▶ **How to complete this task**: Print the listing exactly, but only as far as the line containing "word answers -/". The first line and that line are both included.

▶ **Records for the exercise**:
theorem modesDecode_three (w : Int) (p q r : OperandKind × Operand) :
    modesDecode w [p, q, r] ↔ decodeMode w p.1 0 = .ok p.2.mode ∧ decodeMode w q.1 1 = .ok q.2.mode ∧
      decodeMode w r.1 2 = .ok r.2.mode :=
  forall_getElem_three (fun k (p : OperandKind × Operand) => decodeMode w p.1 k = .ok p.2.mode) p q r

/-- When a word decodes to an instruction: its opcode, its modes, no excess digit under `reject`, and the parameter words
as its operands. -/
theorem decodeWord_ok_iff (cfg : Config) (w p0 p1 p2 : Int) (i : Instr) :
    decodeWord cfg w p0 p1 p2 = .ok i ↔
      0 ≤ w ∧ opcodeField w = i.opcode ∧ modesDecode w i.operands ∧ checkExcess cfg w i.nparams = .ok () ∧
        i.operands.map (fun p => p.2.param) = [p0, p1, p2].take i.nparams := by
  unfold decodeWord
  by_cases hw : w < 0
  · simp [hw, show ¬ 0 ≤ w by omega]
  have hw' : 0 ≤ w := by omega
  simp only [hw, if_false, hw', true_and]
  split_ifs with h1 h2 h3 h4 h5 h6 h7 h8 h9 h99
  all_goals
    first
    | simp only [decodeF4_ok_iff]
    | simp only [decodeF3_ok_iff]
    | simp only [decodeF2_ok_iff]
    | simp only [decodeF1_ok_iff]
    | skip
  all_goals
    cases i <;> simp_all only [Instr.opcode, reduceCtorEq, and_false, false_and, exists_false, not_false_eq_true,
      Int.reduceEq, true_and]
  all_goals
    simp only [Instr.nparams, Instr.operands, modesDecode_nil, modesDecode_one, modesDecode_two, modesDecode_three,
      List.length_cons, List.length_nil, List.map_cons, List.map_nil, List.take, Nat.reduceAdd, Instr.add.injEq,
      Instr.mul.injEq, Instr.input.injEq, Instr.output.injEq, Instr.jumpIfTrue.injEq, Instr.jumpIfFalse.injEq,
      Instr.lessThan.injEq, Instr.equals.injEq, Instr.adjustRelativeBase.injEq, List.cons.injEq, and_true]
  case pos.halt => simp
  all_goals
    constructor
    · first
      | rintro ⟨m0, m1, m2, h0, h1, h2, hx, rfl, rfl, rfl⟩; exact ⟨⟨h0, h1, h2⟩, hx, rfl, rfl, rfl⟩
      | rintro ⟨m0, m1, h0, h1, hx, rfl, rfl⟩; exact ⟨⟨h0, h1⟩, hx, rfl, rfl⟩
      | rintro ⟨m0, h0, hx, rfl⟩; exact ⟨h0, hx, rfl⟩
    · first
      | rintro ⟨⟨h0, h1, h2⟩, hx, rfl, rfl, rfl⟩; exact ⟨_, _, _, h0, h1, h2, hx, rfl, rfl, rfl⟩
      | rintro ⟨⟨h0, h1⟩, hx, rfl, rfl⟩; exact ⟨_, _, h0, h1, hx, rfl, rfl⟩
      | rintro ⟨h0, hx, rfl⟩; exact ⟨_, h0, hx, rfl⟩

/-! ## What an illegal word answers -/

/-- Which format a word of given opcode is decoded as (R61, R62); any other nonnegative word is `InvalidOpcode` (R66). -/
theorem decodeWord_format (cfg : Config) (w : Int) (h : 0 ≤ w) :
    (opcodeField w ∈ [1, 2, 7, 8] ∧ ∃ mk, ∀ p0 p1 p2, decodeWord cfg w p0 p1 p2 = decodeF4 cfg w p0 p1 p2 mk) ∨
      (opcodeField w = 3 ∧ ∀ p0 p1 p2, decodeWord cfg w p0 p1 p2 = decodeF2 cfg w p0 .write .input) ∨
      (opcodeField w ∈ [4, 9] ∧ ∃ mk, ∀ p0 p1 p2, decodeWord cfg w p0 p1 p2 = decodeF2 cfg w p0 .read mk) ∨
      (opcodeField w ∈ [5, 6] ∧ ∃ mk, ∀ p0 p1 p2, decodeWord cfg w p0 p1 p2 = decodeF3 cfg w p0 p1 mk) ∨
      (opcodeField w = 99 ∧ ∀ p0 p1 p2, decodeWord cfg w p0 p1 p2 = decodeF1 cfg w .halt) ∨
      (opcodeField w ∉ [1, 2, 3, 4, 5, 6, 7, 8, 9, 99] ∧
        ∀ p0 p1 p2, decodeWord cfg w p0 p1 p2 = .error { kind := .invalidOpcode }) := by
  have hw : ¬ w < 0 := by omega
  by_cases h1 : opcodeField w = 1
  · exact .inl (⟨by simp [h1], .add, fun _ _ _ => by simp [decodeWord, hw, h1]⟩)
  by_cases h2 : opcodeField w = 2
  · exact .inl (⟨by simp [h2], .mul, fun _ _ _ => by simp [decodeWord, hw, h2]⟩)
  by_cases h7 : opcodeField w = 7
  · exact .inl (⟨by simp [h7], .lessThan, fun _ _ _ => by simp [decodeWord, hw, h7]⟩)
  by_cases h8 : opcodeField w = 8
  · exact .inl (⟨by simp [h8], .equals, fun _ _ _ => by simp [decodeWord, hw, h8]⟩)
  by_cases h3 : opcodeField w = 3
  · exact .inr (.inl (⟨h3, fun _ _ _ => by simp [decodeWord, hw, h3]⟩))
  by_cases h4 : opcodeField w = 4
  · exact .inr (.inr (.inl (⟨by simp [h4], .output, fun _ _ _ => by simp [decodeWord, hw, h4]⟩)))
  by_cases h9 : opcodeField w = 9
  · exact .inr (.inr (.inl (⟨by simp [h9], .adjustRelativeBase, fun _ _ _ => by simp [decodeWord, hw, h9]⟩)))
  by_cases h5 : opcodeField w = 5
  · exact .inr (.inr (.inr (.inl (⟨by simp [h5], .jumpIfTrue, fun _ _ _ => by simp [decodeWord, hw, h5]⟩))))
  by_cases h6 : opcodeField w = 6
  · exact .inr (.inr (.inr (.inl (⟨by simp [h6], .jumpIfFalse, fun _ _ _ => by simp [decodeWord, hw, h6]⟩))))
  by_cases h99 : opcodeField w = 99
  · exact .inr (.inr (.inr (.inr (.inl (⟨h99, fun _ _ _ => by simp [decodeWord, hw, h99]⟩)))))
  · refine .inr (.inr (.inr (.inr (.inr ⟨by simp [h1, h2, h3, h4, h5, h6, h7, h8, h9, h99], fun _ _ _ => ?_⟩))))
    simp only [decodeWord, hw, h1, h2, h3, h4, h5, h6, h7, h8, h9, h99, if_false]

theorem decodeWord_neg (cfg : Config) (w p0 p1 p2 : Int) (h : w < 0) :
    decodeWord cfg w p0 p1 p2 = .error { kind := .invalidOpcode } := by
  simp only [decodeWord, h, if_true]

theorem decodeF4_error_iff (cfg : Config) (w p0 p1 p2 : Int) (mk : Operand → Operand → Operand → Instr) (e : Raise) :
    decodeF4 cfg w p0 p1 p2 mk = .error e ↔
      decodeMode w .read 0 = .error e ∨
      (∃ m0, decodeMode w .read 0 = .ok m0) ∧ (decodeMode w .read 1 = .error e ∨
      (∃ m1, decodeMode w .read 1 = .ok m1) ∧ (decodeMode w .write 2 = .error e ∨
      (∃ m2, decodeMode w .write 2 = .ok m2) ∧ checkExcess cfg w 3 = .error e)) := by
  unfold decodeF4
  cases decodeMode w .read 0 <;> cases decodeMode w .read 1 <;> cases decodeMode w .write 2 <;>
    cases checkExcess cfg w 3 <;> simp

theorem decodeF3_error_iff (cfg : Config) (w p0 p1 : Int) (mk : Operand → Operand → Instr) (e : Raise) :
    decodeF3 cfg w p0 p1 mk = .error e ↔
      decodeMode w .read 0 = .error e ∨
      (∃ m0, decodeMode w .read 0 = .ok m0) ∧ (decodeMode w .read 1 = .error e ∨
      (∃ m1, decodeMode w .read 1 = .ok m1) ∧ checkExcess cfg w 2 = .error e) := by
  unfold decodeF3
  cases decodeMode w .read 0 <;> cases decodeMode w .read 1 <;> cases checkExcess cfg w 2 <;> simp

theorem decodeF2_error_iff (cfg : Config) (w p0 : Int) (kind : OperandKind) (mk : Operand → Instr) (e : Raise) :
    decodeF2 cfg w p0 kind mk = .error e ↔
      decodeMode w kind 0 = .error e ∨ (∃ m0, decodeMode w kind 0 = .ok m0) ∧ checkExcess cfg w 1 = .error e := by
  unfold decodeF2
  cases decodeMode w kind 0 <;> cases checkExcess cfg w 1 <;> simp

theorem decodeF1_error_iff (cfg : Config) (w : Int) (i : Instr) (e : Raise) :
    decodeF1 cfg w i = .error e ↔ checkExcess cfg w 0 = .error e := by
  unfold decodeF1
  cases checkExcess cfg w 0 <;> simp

▶ **Solution to the exercise**:
theorem modesDecode_three (w : Int) (p q r : OperandKind × Operand) :
    modesDecode w [p, q, r] ↔ decodeMode w p.1 0 = .ok p.2.mode ∧ decodeMode w q.1 1 = .ok q.2.mode ∧
      decodeMode w r.1 2 = .ok r.2.mode :=
  forall_getElem_three (fun k (p : OperandKind × Operand) => decodeMode w p.1 k = .ok p.2.mode) p q r

/-- When a word decodes to an instruction: its opcode, its modes, no excess digit under `reject`, and the parameter words
as its operands. -/
theorem decodeWord_ok_iff (cfg : Config) (w p0 p1 p2 : Int) (i : Instr) :
    decodeWord cfg w p0 p1 p2 = .ok i ↔
      0 ≤ w ∧ opcodeField w = i.opcode ∧ modesDecode w i.operands ∧ checkExcess cfg w i.nparams = .ok () ∧
        i.operands.map (fun p => p.2.param) = [p0, p1, p2].take i.nparams := by
  unfold decodeWord
  by_cases hw : w < 0
  · simp [hw, show ¬ 0 ≤ w by omega]
  have hw' : 0 ≤ w := by omega
  simp only [hw, if_false, hw', true_and]
  split_ifs with h1 h2 h3 h4 h5 h6 h7 h8 h9 h99
  all_goals
    first
    | simp only [decodeF4_ok_iff]
    | simp only [decodeF3_ok_iff]
    | simp only [decodeF2_ok_iff]
    | simp only [decodeF1_ok_iff]
    | skip
  all_goals
    cases i <;> simp_all only [Instr.opcode, reduceCtorEq, and_false, false_and, exists_false, not_false_eq_true,
      Int.reduceEq, true_and]
  all_goals
    simp only [Instr.nparams, Instr.operands, modesDecode_nil, modesDecode_one, modesDecode_two, modesDecode_three,
      List.length_cons, List.length_nil, List.map_cons, List.map_nil, List.take, Nat.reduceAdd, Instr.add.injEq,
      Instr.mul.injEq, Instr.input.injEq, Instr.output.injEq, Instr.jumpIfTrue.injEq, Instr.jumpIfFalse.injEq,
      Instr.lessThan.injEq, Instr.equals.injEq, Instr.adjustRelativeBase.injEq, List.cons.injEq, and_true]
  case pos.halt => simp
  all_goals
    constructor
    · first
      | rintro ⟨m0, m1, m2, h0, h1, h2, hx, rfl, rfl, rfl⟩; exact ⟨⟨h0, h1, h2⟩, hx, rfl, rfl, rfl⟩
      | rintro ⟨m0, m1, h0, h1, hx, rfl, rfl⟩; exact ⟨⟨h0, h1⟩, hx, rfl, rfl⟩
      | rintro ⟨m0, h0, hx, rfl⟩; exact ⟨h0, hx, rfl⟩
    · first
      | rintro ⟨⟨h0, h1, h2⟩, hx, rfl, rfl, rfl⟩; exact ⟨_, _, _, h0, h1, h2, hx, rfl, rfl, rfl⟩
      | rintro ⟨⟨h0, h1⟩, hx, rfl, rfl⟩; exact ⟨_, _, h0, h1, hx, rfl, rfl⟩
      | rintro ⟨h0, hx, rfl⟩; exact ⟨_, h0, hx, rfl⟩

/-! ## What an illegal word answers -/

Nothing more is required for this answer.